R.I.P.: Jim Stewart, Founder of Stax Records

Jim Stewart (1930-2022)

The Stax Museum of American Soul Music has announced the passing of Jim Stewart, the founder of Stax Records. 

Jim Stewart
Stewart died peacefully surrounded by his family, and will be missed by millions of music fans around the world as one of the great pioneers of soul music and an architect of the Memphis Sound. He was 92 years old.

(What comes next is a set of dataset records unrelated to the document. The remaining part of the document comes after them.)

-- ==== Sys2Proof/Laws/State.lean ====
section
/-! SUPPORT. Laws/State.lean: what each update of one part of the state leaves and what it sets, field by field. -/

namespace Sys2Proof.Machine

/-! ## modFlash -/

@[simp] theorem State.modFlash_flash (s : State) (f : Flash → Flash) : (s.modFlash f).flash = f s.flash := rfl
@[simp] theorem State.modFlash_pending (s : State) (f : Flash → Flash) : (s.modFlash f).pending = s.pending := rfl
@[simp] theorem State.modFlash_ident (s : State) (f : Flash → Flash) : (s.modFlash f).ident = s.ident := rfl
@[simp] theorem State.modFlash_regs (s : State) (f : Flash → Flash) : (s.modFlash f).regs = s.regs := rfl
@[simp] theorem State.modFlash_pages (s : State) (f : Flash → Flash) : (s.modFlash f).pages = s.pages := rfl
@[simp] theorem State.modFlash_rings (s : State) (f : Flash → Flash) : (s.modFlash f).rings = s.rings := rfl
@[simp] theorem State.modFlash_execs (s : State) (f : Flash → Flash) : (s.modFlash f).execs = s.execs := rfl
@[simp] theorem State.modFlash_nextOrder (s : State) (f : Flash → Flash) : (s.modFlash f).nextOrder = s.nextOrder := rfl
@[simp] theorem State.modFlash_objs (s : State) (f : Flash → Flash) : (s.modFlash f).objs = s.objs := rfl
@[simp] theorem State.modFlash_numHigh (s : State) (f : Flash → Flash) : (s.modFlash f).numHigh = s.numHigh := rfl
@[simp] theorem State.modFlash_reserved (s : State) (f : Flash → Flash) : (s.modFlash f).reserved = s.reserved := rfl
@[simp] theorem State.modFlash_dasNext (s : State) (f : Flash → Flash) : (s.modFlash f).dasNext = s.dasNext := rfl
@[simp] theorem State.modFlash_parcels (s : State) (f : Flash → Flash) : (s.modFlash f).parcels = s.parcels := rfl
@[simp] theorem State.modFlash_seq (s : State) (f : Flash → Flash) : (s.modFlash f).seq = s.seq := rfl
@[simp] theorem State.modFlash_versions (s : State) (f : Flash → Flash) : (s.modFlash f).versions = s.versions := rfl
@[simp] theorem State.modFlash_txs (s : State) (f : Flash → Flash) : (s.modFlash f).txs = s.txs := rfl
@[simp] theorem State.modFlash_txHigh (s : State) (f : Flash → Flash) : (s.modFlash f).txHigh = s.txHigh := rfl
@[simp] theorem State.modFlash_branches (s : State) (f : Flash → Flash) : (s.modFlash f).branches = s.branches := rfl
@[simp] theorem State.modFlash_outcomes (s : State) (f : Flash → Flash) : (s.modFlash f).outcomes = s.outcomes := rfl
@[simp] theorem State.modFlash_durObjs (s : State) (f : Flash → Flash) : (s.modFlash f).durObjs = s.durObjs := rfl
@[simp] theorem State.modFlash_durLines (s : State) (f : Flash → Flash) : (s.modFlash f).durLines = s.durLines := rfl
@[simp] theorem State.modFlash_heldValid (s : State) (f : Flash → Flash) : (s.modFlash f).heldValid = s.heldValid := rfl
@[simp] theorem State.modFlash_walks (s : State) (f : Flash → Flash) : (s.modFlash f).walks = s.walks := rfl
@[simp] theorem State.modFlash_health (s : State) (f : Flash → Flash) : (s.modFlash f).health = s.health := rfl
@[simp] theorem State.modFlash_healthHigh (s : State) (f : Flash → Flash) : (s.modFlash f).healthHigh = s.healthHigh := rfl
@[simp] theorem State.modFlash_healthMark (s : State) (f : Flash → Flash) : (s.modFlash f).healthMark = s.healthMark := rfl
@[simp] theorem State.modFlash_dram (s : State) (f : Flash → Flash) : (s.modFlash f).dram = s.dram := rfl
@[simp] theorem State.modFlash_spad (s : State) (f : Flash → Flash) : (s.modFlash f).spad = s.spad := rfl
@[simp] theorem State.modFlash_sump (s : State) (f : Flash → Flash) : (s.modFlash f).sump = s.sump := rfl
@[simp] theorem State.modFlash_jobs (s : State) (f : Flash → Flash) : (s.modFlash f).jobs = s.jobs := rfl
@[simp] theorem State.modFlash_cores (s : State) (f : Flash → Flash) : (s.modFlash f).cores = s.cores := rfl
@[simp] theorem State.modFlash_tables (s : State) (f : Flash → Flash) : (s.modFlash f).tables = s.tables := rfl
@[simp] theorem State.modFlash_indexes (s : State) (f : Flash → Flash) : (s.modFlash f).indexes = s.indexes := rfl
@[simp] theorem State.modFlash_passes (s : State) (f : Flash → Flash) : (s.modFlash f).passes = s.passes := rfl
@[simp] theorem State.modFlash_nextPass (s : State) (f : Flash → Flash) : (s.modFlash f).nextPass = s.nextPass := rfl
@[simp] theorem State.modFlash_candEpochs (s : State) (f : Flash → Flash) : (s.modFlash f).candEpochs = s.candEpochs := rfl
@[simp] theorem State.modFlash_arrivals (s : State) (f : Flash → Flash) : (s.modFlash f).arrivals = s.arrivals := rfl
@[simp] theorem State.modFlash_fabric (s : State) (f : Flash → Flash) : (s.modFlash f).fabric = s.fabric := rfl
@[simp] theorem State.modFlash_host (s : State) (f : Flash → Flash) : (s.modFlash f).host = s.host := rfl
@[simp] theorem State.modFlash_od (s : State) (f : Flash → Flash) : (s.modFlash f).od = s.od := rfl
@[simp] theorem State.modFlash_sec (s : State) (f : Flash → Flash) : (s.modFlash f).sec = s.sec := rfl
@[simp] theorem State.modFlash_power (s : State) (f : Flash → Flash) : (s.modFlash f).power = s.power := rfl
@[simp] theorem State.modFlash_risk (s : State) (f : Flash → Flash) : (s.modFlash f).risk = s.risk := rfl
@[simp] theorem State.modFlash_fresh (s : State) (f : Flash → Flash) : (s.modFlash f).fresh = s.fresh := rfl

Born July 29, 1930 in the small farming town of Middleton, TN, Stewart left his family’s farm at age 18 to attend then-Memphis State University. He brought with him two very important things: the fiddle he had practiced playing for years when he wasn’t in school or working in the fields, and the notion that he was going to get into the music business. The fiddle didn’t earn him a living and he worked first at Sears Roebuck and then as a bank teller while playing around town with various bands in the evenings. But that notion to get into the music business kept at him. And he kept at it.



Inspired by Sam Phillips’ success at Sun Records with artists like Elvis Presley, Johnny Cash, and Jerry Lee Lewis, Stewart began recording country artists on a tape machine in his wife’s uncle’s two-car garage in the mid-1950s and founded a record company named Satellite in 1957.   A year later his sister Estelle Axton mortgaged her home in Memphis to help him buy some recording equipment and joined him in the venture. 

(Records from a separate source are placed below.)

-- ==== Sys2Proof/Laws/Ops.lean ====
section
/-! SUPPORT. Laws/Ops.lean: what the shared operations leave and what they set: counters, settings, the journal's queue, accesses to task
registers, and the step. -/

namespace Sys2Proof.Machine

/-! ## A meaning's answer -/

theorem done_eq {s t : State} (hp : t.pending = s.pending) (hi : t.ident = s.ident) : done s t = .next t := by
  cases t; simp_all [done]

theorem done_next (s t : State) : done s t = .next { t with pending := s.pending, ident := s.ident } := rfl

/-! ## Counters (18 R471) -/

@[simp] theorem bump_pending (s : State) (i j n : Nat) : (bump s i j n).pending = s.pending := by unfold bump; split <;> rfl
@[simp] theorem bump_ident (s : State) (i j n : Nat) : (bump s i j n).ident = s.ident := by unfold bump; split <;> rfl
@[simp] theorem bump_regs (s : State) (i j n : Nat) : (bump s i j n).regs = s.regs := by unfold bump; split <;> rfl
@[simp] theorem bump_pages (s : State) (i j n : Nat) : (bump s i j n).pages = s.pages := by unfold bump; split <;> rfl
@[simp] theorem bump_rings (s : State) (i j n : Nat) : (bump s i j n).rings = s.rings := by unfold bump; split <;> rfl
@[simp] theorem bump_execs (s : State) (i j n : Nat) : (bump s i j n).execs = s.execs := by unfold bump; split <;> rfl
@[simp] theorem bump_nextOrder (s : State) (i j n : Nat) : (bump s i j n).nextOrder = s.nextOrder := by unfold bump; split <;> rfl
@[simp] theorem bump_objs (s : State) (i j n : Nat) : (bump s i j n).objs = s.objs := by unfold bump; split <;> rfl
@[simp] theorem bump_numHigh (s : State) (i j n : Nat) : (bump s i j n).numHigh = s.numHigh := by unfold bump; split <;> rfl
@[simp] theorem bump_reserved (s : State) (i j n : Nat) : (bump s i j n).reserved = s.reserved := by unfold bump; split <;> rfl
@[simp] theorem bump_dasNext (s : State) (i j n : Nat) : (bump s i j n).dasNext = s.dasNext := by unfold bump; split <;> rfl
@[simp] theorem bump_parcels (s : State) (i j n : Nat) : (bump s i j n).parcels = s.parcels := by unfold bump; split <;> rfl
@[simp] theorem bump_seq (s : State) (i j n : Nat) : (bump s i j n).seq = s.seq := by unfold bump; split <;> rfl
@[simp] theorem bump_versions (s : State) (i j n : Nat) : (bump s i j n).versions = s.versions := by unfold bump; split <;> rfl
@[simp] theorem bump_txs (s : State) (i j n : Nat) : (bump s i j n).txs = s.txs := by unfold bump; split <;> rfl
@[simp] theorem bump_txHigh (s : State) (i j n : Nat) : (bump s i j n).txHigh = s.txHigh := by unfold bump; split <;> rfl
@[simp] theorem bump_branches (s : State) (i j n : Nat) : (bump s i j n).branches = s.branches := by unfold bump; split <;> rfl
@[simp] theorem bump_outcomes (s : State) (i j n : Nat) : (bump s i j n).outcomes = s.outcomes := by unfold bump; split <;> rfl
@[simp] theorem bump_durObjs (s : State) (i j n : Nat) : (bump s i j n).durObjs = s.durObjs := by unfold bump; split <;> rfl
@[simp] theorem bump_durLines (s : State) (i j n : Nat) : (bump s i j n).durLines = s.durLines := by unfold bump; split <;> rfl
@[simp] theorem bump_heldValid (s : State) (i j n : Nat) : (bump s i j n).heldValid = s.heldValid := by unfold bump; split <;> rfl
@[simp] theorem bump_walks (s : State) (i j n : Nat) : (bump s i j n).walks = s.walks := by unfold bump; split <;> rfl
@[simp] theorem bump_health (s : State) (i j n : Nat) : (bump s i j n).health = s.health := by unfold bump; split <;> rfl
@[simp] theorem bump_healthHigh (s : State) (i j n : Nat) : (bump s i j n).healthHigh = s.healthHigh := by unfold bump; split <;> rfl
@[simp] theorem bump_healthMark (s : State) (i j n : Nat) : (bump s i j n).healthMark = s.healthMark := by unfold bump; split <;> rfl
@[simp] theorem bump_flash (s : State) (i j n : Nat) : (bump s i j n).flash = s.flash := by unfold bump; split <;> rfl
@[simp] theorem bump_dram (s : State) (i j n : Nat) : (bump s i j n).dram = s.dram := by unfold bump; split <;> rfl
@[simp] theorem bump_spad (s : State) (i j n : Nat) : (bump s i j n).spad = s.spad := by unfold bump; split <;> rfl
@[simp] theorem bump_sump (s : State) (i j n : Nat) : (bump s i j n).sump = s.sump := by unfold bump; split <;> rfl
@[simp] theorem bump_jobs (s : State) (i j n : Nat) : (bump s i j n).jobs = s.jobs := by unfold bump; split <;> rfl
@[simp] theorem bump_cores (s : State) (i j n : Nat) : (bump s i j n).cores = s.cores := by unfold bump; split <;> rfl
@[simp] theorem bump_tables (s : State) (i j n : Nat) : (bump s i j n).tables = s.tables := by unfold bump; split <;> rfl
@[simp] theorem bump_indexes (s : State) (i j n : Nat) : (bump s i j n).indexes = s.indexes := by unfold bump; split <;> rfl
@[simp] theorem bump_passes (s : State) (i j n : Nat) : (bump s i j n).passes = s.passes := by unfold bump; split <;> rfl
@[simp] theorem bump_nextPass (s : State) (i j n : Nat) : (bump s i j n).nextPass = s.nextPass := by unfold bump; split <;> rfl
@[simp] theorem bump_candEpochs (s : State) (i j n : Nat) : (bump s i j n).candEpochs = s.candEpochs := by unfold bump; split <;> rfl
@[simp] theorem bump_arrivals (s : State) (i j n : Nat) : (bump s i j n).arrivals = s.arrivals := by unfold bump; split <;> rfl
@[simp] theorem bump_fabric (s : State) (i j n : Nat) : (bump s i j n).fabric = s.fabric := by unfold bump; split <;> rfl
@[simp] theorem bump_host (s : State) (i j n : Nat) : (bump s i j n).host = s.host := by unfold bump; split <;> rfl
@[simp] theorem bump_sec (s : State) (i j n : Nat) : (bump s i j n).sec = s.sec := by unfold bump; split <;> rfl
@[simp] theorem bump_power (s : State) (i j n : Nat) : (bump s i j n).power = s.power := by unfold bump; split <;> rfl
@[simp] theorem bump_risk (s : State) (i j n : Nat) : (bump s i j n).risk = s.risk := by unfold bump; split <;> rfl
@[simp] theorem bump_fresh (s : State) (i j n : Nat) : (bump s i j n).fresh = s.fresh := by unfold bump; split <;> rfl
@[simp] theorem bump_reg (s : State) (i j n r : Nat) : (bump s i j n).reg r = s.reg r := by unfold bump; split <;> rfl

Soon thereafter, he met Memphis DJ Rufus Thomas, who came to Stewart’s new studio. Thomas recorded a song, “Cause I Love You,” with his 16-year old daughter Carla Thomas. The song was a regional hit, brought in some much-needed revenue, and Stewart gave up country music, focusing only on this new rhythm-and-blues music about which he previously knew very little . As he has said on many occasions about the revelation, “It was like a blind man who could suddenly see.”